Serialization Tutorial
In this package there are two ways of performing serialization and
deserialization: the “classic” and “new” methods. The classic method predates
the built-in JSON serialization of param
while the new method extends
the built-in serialization to new file types. The new method is still in beta.
Classic method
As an example, suppose we have parameterized classes and instances:
import param
class TrainingHyperparameters(param.Parameterized):
lr = param.Number(1e-5, doc='The learning rate')
max_epochs = param.Integer(10)
model_regex = param.String(
"model-{epoch:05d}.pkl",
doc='Regular exp for storing model weights after every epoch')
t_params = TrainingHyperparameters()
class ModelHyperparameters(param.Parameterized):
layers = param.ListSelector(
[], objects=['conv', 'fc', 'recurrent'],
doc='Sequence of layers by type, bottom-first')
activations = param.ObjectSelector('relu', objects=['tanh', 'relu'])
m_params = ModelHyperparameters()
m_params.layers = ['conv', 'conv', 'fc']
param_dict = {
'training': t_params,
'model': m_params,
}
We can serialize these easily into JSON, YAML, or INI using
pydrobert.param.serialization
:
import pydrobert.param.serialization as serial
serial.serialize_to_json('conf.json', param_dict)
serial.serialize_to_yaml('conf.yaml', param_dict) # requires ruamel.yaml or pyyaml
serial.serialize_to_ini('conf.ini', param_dict)
where we get
{
"training": {
"lr": 1e-05,
"max_epochs": 10,
"model_regex": "model-{epoch:05d}.pkl"
},
"model": {
"activations": "relu",
"layers": [
"conv",
"conv",
"fc"
]
}
}
or
training:
lr: 1e-05 # The learning rate
max_epochs: 10
model_regex: model-{epoch:05d}.pkl # Regular exp for storing model weights after every epoch
model:
activations: relu # Choices: "tanh", "relu"
layers: # Sequence of layers by type, bottom-first. Element choices: "conv", "fc", "recurrent"
- conv
- conv
- fc
or
# == Help ==
# [training]
# lr: The learning rate
# model_regex: Regular exp for storing model weights after every epoch
# [model]
# activations: Choices: "tanh", "relu"
# layers: Sequence of layers by type, bottom-first. A JSON string. Element choices: "conv", "fc", "recurrent"
[training]
lr = 1e-05
max_epochs = 10
model_regex = model-{epoch:05d}.pkl
[model]
activations = relu
layers = ["conv", "conv", "fc"]
respectively.
Deserialization proceeds similarly. Files can be used to populate parameters in existing parameterized instances.
t_params.lr = 10000.
assert t_params.lr == 10000.
serial.deserialize_from_yaml('conf.yaml', param_dict)
assert t_params.lr == 1e-05
pydrobert.param.argparse
contains convenience functions for
(de)serializing config files right from the command line.

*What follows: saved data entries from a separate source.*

/-! ## `afterProbe` -/

@[simp] theorem State.afterProbe_x (s : State) : (s.afterProbe).x = s.x := rfl
@[simp] theorem State.afterProbe_pc (s : State) : (s.afterProbe).pc = s.pc := rfl
@[simp] theorem State.afterProbe_sr (s : State) : (s.afterProbe).sr = s.sr := rfl
@[simp] theorem State.afterProbe_ipc (s : State) : (s.afterProbe).ipc = s.ipc := rfl
@[simp] theorem State.afterProbe_is0 (s : State) : (s.afterProbe).is0 = s.is0 := rfl
@[simp] theorem State.afterProbe_isp (s : State) : (s.afterProbe).isp = s.isp := rfl
@[simp] theorem State.afterProbe_cf (s : State) : (s.afterProbe).cf = s.cf := rfl
@[simp] theorem State.afterProbe_ltr (s : State) : (s.afterProbe).ltr = s.ltr := rfl
@[simp] theorem State.afterProbe_ttyAttached (s : State) : (s.afterProbe).ttyAttached = s.ttyAttached := rfl
@[simp] theorem State.afterProbe_tty (s : State) : (s.afterProbe).tty = probedRegs s.tty s.nextTtyReply.regs := rfl
@[simp] theorem State.afterProbe_mem (s : State) : (s.afterProbe).mem = s.mem := rfl
@[simp] theorem State.afterProbe_status (s : State) : (s.afterProbe).status = s.status := rfl
@[simp] theorem State.afterProbe_hostNow (s : State) : (s.afterProbe).hostNow = s.hostNow := rfl
@[simp] theorem State.afterProbe_nowSteps (s : State) : (s.afterProbe).nowSteps = s.nowSteps := rfl
@[simp] theorem State.afterProbe_nowDraws (s : State) : (s.afterProbe).nowDraws = s.nowDraws := rfl
@[simp] theorem State.afterProbe_ttyReplies (s : State) : (s.afterProbe).ttyReplies = s.ttyReplies.tail := rfl
@[simp] theorem State.afterProbe_ttyProbes (s : State) : (s.afterProbe).ttyProbes = s.ttyProbes + 1 := rfl
@[simp] theorem State.afterProbe_s0 (s : State) : (s.afterProbe).s0 = s.s0 := rfl
@[simp] theorem State.afterProbe_s1 (s : State) : (s.afterProbe).s1 = s.s1 := rfl
@[simp] theorem State.afterProbe_s2 (s : State) : (s.afterProbe).s2 = s.s2 := rfl
@[simp] theorem State.afterProbe_s3 (s : State) : (s.afterProbe).s3 = s.s3 := rfl
@[simp] theorem State.afterProbe_userMode (s : State) : (s.afterProbe).userMode = s.userMode := rfl
@[simp] theorem State.afterProbe_paging (s : State) : (s.afterProbe).paging = s.paging := rfl
@[simp] theorem State.afterProbe_interrupts (s : State) : (s.afterProbe).interrupts = s.interrupts := rfl
@[simp] theorem State.afterProbe_getS (s : State) (j : Fin 4) : (s.afterProbe).getS j = s.getS j := rfl
@[simp] theorem State.afterProbe_getX (s : State) (r : Reg) : (s.afterProbe).getX r = s.getX r := rfl

/-! ## `CellRef.write` -/

@[simp] theorem CellRef.write_x (s : State) (v : Word) (c : CellRef) : (c.write s v).x = s.x := by cases c <;> rfl
@[simp] theorem CellRef.write_pc (s : State) (v : Word) (c : CellRef) : (c.write s v).pc = s.pc := by cases c <;> rfl
@[simp] theorem CellRef.write_sr (s : State) (v : Word) (c : CellRef) : (c.write s v).sr = s.sr := by cases c <;> rfl
@[simp] theorem CellRef.write_ipc (s : State) (v : Word) (c : CellRef) : (c.write s v).ipc = s.ipc := by cases c <;> rfl
@[simp] theorem CellRef.write_is0 (s : State) (v : Word) (c : CellRef) : (c.write s v).is0 = s.is0 := by cases c <;> rfl
@[simp] theorem CellRef.write_isp (s : State) (v : Word) (c : CellRef) : (c.write s v).isp = s.isp := by cases c <;> rfl
@[simp] theorem CellRef.write_ltr (s : State) (v : Word) (c : CellRef) : (c.write s v).ltr = s.ltr := by cases c <;> rfl
@[simp] theorem CellRef.write_ttyAttached (s : State) (v : Word) (c : CellRef) : (c.write s v).ttyAttached = s.ttyAttached := by cases c <;> rfl
@[simp] theorem CellRef.write_status (s : State) (v : Word) (c : CellRef) : (c.write s v).status = s.status := by cases c <;> rfl
@[simp] theorem CellRef.write_hostNow (s : State) (v : Word) (c : CellRef) : (c.write s v).hostNow = s.hostNow := by cases c <;> rfl
@[simp] theorem CellRef.write_nowSteps (s : State) (v : Word) (c : CellRef) : (c.write s v).nowSteps = s.nowSteps := by cases c <;> rfl
@[simp] theorem CellRef.write_nowDraws (s : State) (v : Word) (c : CellRef) : (c.write s v).nowDraws = s.nowDraws := by cases c <;> rfl
@[simp] theorem CellRef.write_ttyReplies (s : State) (v : Word) (c : CellRef) : (c.write s v).ttyReplies = s.ttyReplies := by cases c <;> rfl
@[simp] theorem CellRef.write_ttyProbes (s : State) (v : Word) (c : CellRef) : (c.write s v).ttyProbes = s.ttyProbes := by cases c <;> rfl
@[simp] theorem CellRef.write_s0 (s : State) (v : Word) (c : CellRef) : (c.write s v).s0 = s.s0 := by cases c <;> rfl
@[simp] theorem CellRef.write_s1 (s : State) (v : Word) (c : CellRef) : (c.write s v).s1 = s.s1 := by cases c <;> rfl
@[simp] theorem CellRef.write_s2 (s : State) (v : Word) (c : CellRef) : (c.write s v).s2 = s.s2 := by cases c <;> rfl
@[simp] theorem CellRef.write_s3 (s : State) (v : Word) (c : CellRef) : (c.write s v).s3 = s.s3 := by cases c <;> rfl
@[simp] theorem CellRef.write_userMode (s : State) (v : Word) (c : CellRef) : (c.write s v).userMode = s.userMode := by cases c <;> rfl
@[simp] theorem CellRef.write_paging (s : State) (v : Word) (c : CellRef) : (c.write s v).paging = s.paging := by cases c <;> rfl
@[simp] theorem CellRef.write_interrupts (s : State) (v : Word) (c : CellRef) : (c.write s v).interrupts = s.interrupts := by cases c <;> rfl
@[simp] theorem CellRef.write_getS (s : State) (v : Word) (c : CellRef) (j : Fin 4) : (c.write s v).getS j = s.getS j := by cases c <;> rfl
@[simp] theorem CellRef.write_getX (s : State) (v : Word) (c : CellRef) (r : Reg) : (c.write s v).getX r = s.getX r := by cases c <;> rfl

/-! ## Register reads after register writes -/

@[simp] theorem State.getX_setX_self (s : State) (i : Reg) (v : Word) : (s.setX i v).getX i = v := by
  simp [State.getX, State.setX]

@[simp] theorem State.getX_setX_ne {s : State} {i j : Reg} {v : Word} (h : j ≠ i) : (s.setX i v).getX j = s.getX j := by
  have hne : i.val ≠ j.val := fun e => h (Fin.ext e.symm)
  simp [State.getX, State.setX, hne]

import argparse, pydrobert.param.argparse as pargparse
parser = argparse.ArgumentParser()
pargparse.add_parameterized_read_group(parser, parameterized=param_dict)
pargparse.add_parameterized_print_group(parser, parameterized=param_dict)
Sometimes, the default (de)serialization routines are unsuited for the data. For example, INI files do not have a standard format for lists of values. For this, and many other container types, values are parsed with JSON syntax. If we wanted to parse lists differently, such as a comma-delimited list, we can design a custom serializer and deserializer for handling our layers parameter:
class CommaSerializer(serial.DefaultListSelectorSerializer):
def help_string(self, name, parameterized):
choices_help_string = super(CommaSerializer, self).help_string(name, parameterized)
return 'Elements separated by commas. ' + choices_help_string
def serialize(self, name, parameterized):
val = super(CommaSerializer, self).serialize(name, parameterized)
return ','.join(str(x) for x in val)
class CommaDeserializer(serial.DefaultListSelectorDeserializer):
def deserialize(self, name, block, parameterized):
block = block.split(',')
super(CommaDeserializer, self).deserialize(name, block, parameterized)
serial.serialize_to_ini(
'conf.ini', param_dict,
# (de)serialize by type
serializer_type_dict={param.ListSelector: CommaSerializer()},
)
serial.deserialize_from_ini(
'conf.ini', param_dict,
# or by name!
deserializer_name_dict={'model': {'layers': CommaDeserializer()}},
)
With conf.ini
:
# == Help ==
# [training]
# lr: The learning rate
# model_regex: Regular expression for storing model weights after every epoch
# [model]
# activations: Choices: "tanh", "relu"
# layers: Sequence of layers by type, bottom-first. Elements separated by commas. Element choices: "conv", "fc", "recurrent"
[training]
max_epochs = 10
model_regex = model-{epoch:05d}.pkl
lr = 1e-05
[model]
activations = relu
layers = conv,conv,fc
New method
Because (de)serialization is straightforward in most cases, the param
built-in serialization protocol matches the classic serialization protocol
above in most values for JSON:
t_params = TrainingHyperparameters()
with open("conf.json", "w") as f:
f.write(t_params.param.serialize_parameters())
yielding
{"name": "TrainingHyperparameters00002", "lr": 1e-05, "max_epochs": 10, "model_regex": "model-{epoch:05d}.pkl"}
Note the additional inclusion of the “name” parameter. Deserialization is similarly performed:
with open("conf.json") as f:
t_params = TrainingHyperparameters.param.deserialize_parameters(f.read())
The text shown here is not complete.